Case in point: Orianthi. Her eighties pop-metal throwback tune “According to You” isn’t much more than frothy, forgettable fun, but it immediately wiped away all memory of Cook. While Orianthi appears to be a real human being, her existence seems too perfect to be true, as if she’s secretly the product of a TV-pilot pitch at the Disney Channel:
“You’re gonna love this one. So she looks like Hannah Montana, but get this: She can play the guitar like Steve Vai.”
“I have no idea who that is. You’re losing me and you have thirty seconds.”
“He’s saying she rocks out just like Eddie Van Halen. We market her to the Miley crowd but with more of a girl power edge.”
“Good, good, but it needs something else. Maybe a kooky sidekick?”
“I got it! She’s Australian.”
And of course, dear sweet Ke$ha appeared on American Idol to grace us with her new single “Blah Blah Blah,” a halfhearted electro-pop jam which included dancers with TV sets for heads, a Native American headdress, and a guest appearance by hipster hip-hop pranksters 3OH!3.

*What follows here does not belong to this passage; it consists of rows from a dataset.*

/-- In a busy block nothing is recorded, and GUARD and PIN_OUT follow PHASE. -/
theorem Inv.of_busy {s : State} (hn : NoResult s) (hg : s.guard = guardHeld s.cfg s.phase)
    (hb : s.bitIdx.toNat ≤ 39) (hb0 : between .startLow .ackEnd s.phase = true → s.bitIdx = 0#6)
    (hd : between .ackFall .success s.phase = true → s.dly = 0#15)
    (hl : s.phase = .startLow → s.pinOut = .low ∧ s.dly.toNat < s.cfg.tStartLow.ticks)
    (hh : s.phase = .startHigh → s.dly.toNat < s.cfg.tStartHigh.ticks)
    (hpin : between .startHigh .success s.phase = true → s.pinOut = .high)
    (ht : s.phase = .success → s.hTmp.toNat ≤ 1000) : Inv s := by
  obtain ⟨code, hum, temp, ckExp, ckCalc⟩ := hn
  exact {
    bitIdx_le := hb
    bitIdx_zero := hb0
    dly_zero := hd
    guard_noop := fun h => by rw [hg, guardHeld, h]; rfl
    guard_only := fun h => by rw [hg, guardHeld, Bool.and_eq_true] at h; exact h.2
    guard_real := fun h h' => by rw [hg, guardHeld, h, h']; rfl
    code_none := fun _ => code
    hum_le := fun h => by rw [code] at h; cases h
    reading_zero := fun _ => ⟨hum, temp⟩
    cksum_zero := fun _ => ⟨ckExp, ckCalc⟩
    cksum_ne := fun h => by rw [code] at h; cases h
    pin_high := hpin
    pin_low := fun h => (hl h).1
    dly_low := fun h => (hl h).2
    dly_high := hh
    hTmp_le := ht }

/-! ## What keeps it -/

/-- The script and the tick number play no part. -/
theorem Inv.advance {s : State} (h : Inv s) : Inv s.advance := by
  unfold State.advance
  split <;> exact { h with }

/-- The latch plays no part. -/
theorem Inv.deliver {s : State} (h : Inv s) (r : Returned) : Inv (s.deliver r) := { h with }

theorem inv_resetBlock (s : State) : Inv s.resetBlock :=
  .of_idle rfl (Nat.zero_le _) rfl (fun h => nomatch h) (fun _ => ⟨rfl, rfl⟩) (fun _ => ⟨rfl, rfl⟩) (fun h => nomatch h)

/-- An error kind is recorded as an outcome of its own (60_exceptions.md R211 to R215). -/
theorem errorCode_ne_none (e : ErrorKind) : e.code ≠ .none := by cases e <;> decide

/-- No error kind is recorded as OK. -/
theorem errorCode_ne_ok (e : ErrorKind) : e.code ≠ .ok := by cases e <;> decide

/-- The error exit from a read, but for CHECKSUM_MISMATCH. -/
theorem inv_abortWith {s : State} {e : ErrorKind} (hb : s.bitIdx.toNat ≤ 39) (hn : NoResult s)
    (he : e ≠ .checksumMismatch) : Inv (s.abortWith e) := by
  obtain ⟨-, hum, temp, ckExp, ckCalc⟩ := hn
  have other : e.code ≠ .checksumMismatch := by revert he; cases e <;> decide
  exact .of_idle rfl hb rfl (fun h => absurd h (errorCode_ne_ok e)) (fun _ => ⟨hum, temp⟩) (fun _ => ⟨ckExp, ckCalc⟩)
    (fun h => absurd h other)

/-- From the end of the holds on, DLY and PIN_OUT stay, and only BITIDX, GUARD, PHASE and the data move. -/
theorem Inv.later {s t : State} {p : Phase} (h : Inv s) (hp : s.phase = p) (hs : between .ackFall .success p = true)
    (hu : between .ackFall .success t.phase = true)
    (same : t.code = s.code ∧ t.hum = s.hum ∧ t.temp = s.temp ∧ t.ckExp = s.ckExp ∧ t.ckCalc = s.ckCalc ∧
      t.dly = s.dly ∧ t.pinOut = s.pinOut)
    (hg : t.guard = guardHeld t.cfg t.phase) (hb : t.bitIdx.toNat ≤ 39)
    (hb0 : between .startLow .ackEnd t.phase = true → t.bitIdx = 0#6)
    (ht : t.phase = .success → t.hTmp.toNat ≤ 1000) : Inv t := by
  obtain ⟨code, hum, temp, ckExp, ckCalc, dly, pin⟩ := same
  have released : p ≠ .idle ∧ between .startHigh .success p = true := by revert hs; cases p <;> decide
  obtain ⟨code', hum', temp', ckExp', ckCalc'⟩ := h.noResult (hp ▸ released.1)
  have notHold : ∀ {q}, between .ackFall .success q = false → t.phase = q → False := by
    intro q hq e
    rw [e, hq] at hu
    cases hu
  exact .of_busy
    ⟨code.trans code', hum.trans hum', temp.trans temp', ckExp.trans ckExp', ckCalc.trans ckCalc'⟩ hg hb hb0
    (fun _ => dly.trans (h.dly_zero (hp ▸ hs))) (fun e => (notHold rfl e).elim) (fun e => (notHold rfl e).elim)
    (fun _ => pin.trans (h.pin_high (hp ▸ released.2))) ht

/-- A waiting phase is busy. -/
theorem ne_idle_of_waiting {p : Phase} {target : Level} (h : waitTarget p = some target) : p ≠ .idle := by
  rintro rfl
  cases h

theorem holdPreload_lt (t : HoldTicks) : (holdPreload t).toNat < t.ticks := by
  have := t.legal
  rw [holdPreload_toNat]
  omega

/-- A hold's count goes down by one (40_pulse_timer.md R126). -/
theorem toNat_dly_sub_one {d : BitVec 15} (h : d ≠ 0#15) : (d - 1#15).toNat = d.toNat - 1 ∧ 0 < d.toNat := by
  have : d.toNat ≠ 0 := fun e => h (BitVec.eq_of_toNat_eq e)
  constructor <;> bv_omega

/-- The accept step meets the invariant from any state, whatever came before (R51, R150). -/
theorem inv_of_accept (s : State) : Inv { s.clearedForRead.disableGuard.drivePin .low with
    dly := holdPreload s.cfg.tStartLow, phase := .startLow } :=
  .of_busy ⟨rfl, rfl, rfl, rfl, rfl⟩ (Bool.and_true _).symm (Nat.zero_le _) (fun _ => rfl) (not_between rfl rfl)
    (fun _ => ⟨rfl, holdPreload_lt _⟩) (fun h => nomatch h) (not_between rfl rfl) (fun h => nomatch h)

/-- So does a failed accept step. -/
theorem inv_of_acceptFault (s : State) :
    Inv ({ s.clearedForRead.disableGuard.drivePin .low with dly := 0#15 }.abortWith .pinFault) :=
  inv_abortWith (Nat.zero_le _) ⟨rfl, rfl, rfl, rfl, rfl⟩ (by decide)

/-- The number of a pair that is not the last has a successor (42_sequencer.md R160). -/
theorem toNat_bitIdx_add_one {b : BitVec 6} (hb : b.toNat ≤ 39) (hi : b ≠ 39#6) :
    (b + 1#6).toNat = b.toNat + 1 ∧ b.toNat < 39 := by
  have : b.toNat ≠ 39 := fun e => hi (BitVec.eq_of_toNat_eq e)
  constructor <;> bv_omega

/-- Every outcome of a tick keeps the invariant. -/
theorem Inv.tickStep {inp : Inputs} {s u : State} (h : Inv s) (hu : TickStep inp s u) : Inv u := by
  have busy : ∀ {p}, s.phase = p → p ≠ .idle → s.phase ≠ .idle := fun hp hn => hp ▸ hn
  have guard : ∀ {p q}, s.phase = p → between .startLow .bitHigh p = between .startLow .bitHigh q →
      s.guard = guardHeld s.cfg q := by
    intro p q hp hq
    rw [h.guard_eq, guardHeld, guardHeld, hp, hq]
  have abort : ∀ {p} (e : ErrorKind), s.phase = p → p ≠ .idle → e ≠ .checksumMismatch → Inv (s.abortWith e) :=
    fun e hp hn he => inv_abortWith h.bitIdx_le (h.noResult (busy hp hn)) he
  cases hu with
  | rest hp hs => exact h
  | accept hp hs hf => exact inv_of_accept s
  | acceptFault hp hs hf => exact inv_of_acceptFault s
  | hold hp hd =>
    obtain ⟨pred, -⟩ := toNat_dly_sub_one hd
    refine { h with
      dly_zero := fun hb => absurd (h.dly_zero hb) hd
      dly_low := fun e => ?_
      dly_high := fun e => ?_ }
    · exact (pred.trans_le (Nat.sub_le _ _)).trans_lt (h.dly_low e)
    · exact (pred.trans_le (Nat.sub_le _ _)).trans_lt (h.dly_high e)
  | release hp hd hf =>
    exact .of_busy (h.noResult (busy hp (by decide))) (guard hp rfl) h.bitIdx_le
      (fun _ => h.bitIdx_zero (by rw [hp]; rfl)) (not_between rfl rfl) (fun e => nomatch e)
      (fun _ => holdPreload_lt _) (fun _ => rfl) (fun e => nomatch e)
  | releaseFault hp hd hf =>
    exact inv_abortWith h.bitIdx_le (h.noResult (busy hp (by decide))) (by decide)
  | listen hp hd =>
    exact .of_busy (h.noResult (busy hp (by decide))) (guard hp rfl) h.bitIdx_le
      (fun _ => h.bitIdx_zero (by rw [hp]; rfl)) (fun _ => hd) (fun e => nomatch e) (fun e => nomatch e)
      (fun _ => h.pin_high (by rw [hp]; rfl)) (fun e => nomatch e)
  | sampleFault hw hf => exact abort .pinFault rfl (ne_idle_of_waiting hw) (by decide)
  | wrongLevel hw hf hl hc => exact { h with }
  | expire hw hf hl hc =>
    refine abort _ rfl (ne_idle_of_waiting hw) ?_
    unfold expiredKind
    split <;> decide
  | acknowledged ha hq hw hf =>
    obtain hp | hp | hp := ack_cases ha <;> rw [hp] at hq <;> cases hq <;>
      exact h.later hp rfl rfl ⟨rfl, rfl, rfl, rfl, rfl, rfl, rfl⟩
        (guard hp rfl) h.bitIdx_le (fun _ => h.bitIdx_zero (by rw [hp]; rfl)) (fun e => nomatch e)
  | rise hp hf hl =>
    exact h.later hp rfl rfl ⟨rfl, rfl, rfl, rfl, rfl, rfl, rfl⟩
      (guard hp rfl) h.bitIdx_le (not_between rfl rfl) (fun e => nomatch e)
  | fall hp hf hl hi =>
    obtain ⟨succ, lt⟩ := toNat_bitIdx_add_one h.bitIdx_le hi
    exact h.later hp rfl rfl ⟨rfl, rfl, rfl, rfl, rfl, rfl, rfl⟩
      (guard hp rfl) (succ.trans_le lt) (not_between rfl rfl) (fun e => nomatch e)
  | lastFall hp hf hl hi =>
    exact h.later hp rfl rfl ⟨rfl, rfl, rfl, rfl, rfl, rfl, rfl⟩
      (Bool.and_false _).symm h.bitIdx_le (not_between rfl rfl) (fun e => nomatch e)
  | decideBits hp =>
    exact h.later hp rfl rfl ⟨rfl, rfl, rfl, rfl, rfl, rfl, rfl⟩
      (guard hp rfl) h.bitIdx_le (not_between rfl rfl) (fun e => nomatch e)
  | checkPass hp hc =>
    exact h.later hp rfl rfl ⟨rfl, rfl, rfl, rfl, rfl, rfl, rfl⟩
      (guard hp rfl) h.bitIdx_le (not_between rfl rfl) (fun e => nomatch e)
  | checkFail hp hc =>
    obtain ⟨-, hum, temp, -, -⟩ := h.noResult (busy hp (by decide))
    exact .of_idle rfl h.bitIdx_le rfl (fun e => nomatch e) (fun _ => ⟨hum, temp⟩) (fun e => absurd rfl e)
      (fun _ => Ne.symm hc)
  | interp hp =>
    exact h.later hp rfl rfl ⟨rfl, rfl, rfl, rfl, rfl, rfl, rfl⟩
      (guard hp rfl) h.bitIdx_le (not_between rfl rfl) (fun e => nomatch e)
  | rangePass hp hh =>
    exact h.later hp rfl rfl ⟨rfl, rfl, rfl, rfl, rfl, rfl, rfl⟩
      (guard hp rfl) h.bitIdx_le (not_between rfl rfl) (fun _ => hh)
  | rangeFail hp hh => exact abort .invalidData hp (by decide) (by decide)
  | success hp =>
    obtain ⟨-, -, -, ckExp, ckCalc⟩ := h.noResult (busy hp (by decide))
    have free : s.guard = false := by rw [h.guard_eq, guardHeld, hp]; exact Bool.and_false _
    exact .of_idle rfl h.bitIdx_le free (fun _ => h.hTmp_le hp) (fun e => absurd rfl e)
      (fun _ => ⟨ckExp, ckCalc⟩) (fun e => nomatch e)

Let’s be clear: It is not a great song (it’s not even as fun as “TiK ToK”), and Ke$ha is so weak vocally that she wouldn’t make it past Hollywood week. But let’s restrain ourselves from making some sententious point about how sad popular music is these days when someone like Ke$ha can have two smash hits while legitimately talented singers like some Idol finalists work twice as hard and end up selling a fifth of the records she does. (For comparison, Adam Lambert has yet to crack the Billboard top twenty while “TiK ToK” was No. 1 for nine weeks straight.) But five years from now, Ke$ha and an astounding vocalist like Crystal Bowersox will probably both fall into the “remember her?” category, even if Ke$ha will have fallen from a much bigger height, so why not leave the moralizing aside and watch the dancing TVs?
The AV Club’s Claire Zulkey couldn’t deal with David Cook’s hair: “It was like a combed-version of the mullet: extremely careful in the front and wild and crazy in the back … I would respect him a lot more if he just let his impending baldness take its natural course.”
Entertainment Weekly’s Michael Slezak feels “it’s blasphemy to discuss David Cook and ”Ke$ha” in the same sentence.”
Television Without Pity’s Jacob was disturbed by the Ford video, noting that “Andrew is dying that he’s involved and makes the whole thing creepy and Crystal who would rather die than even be here.”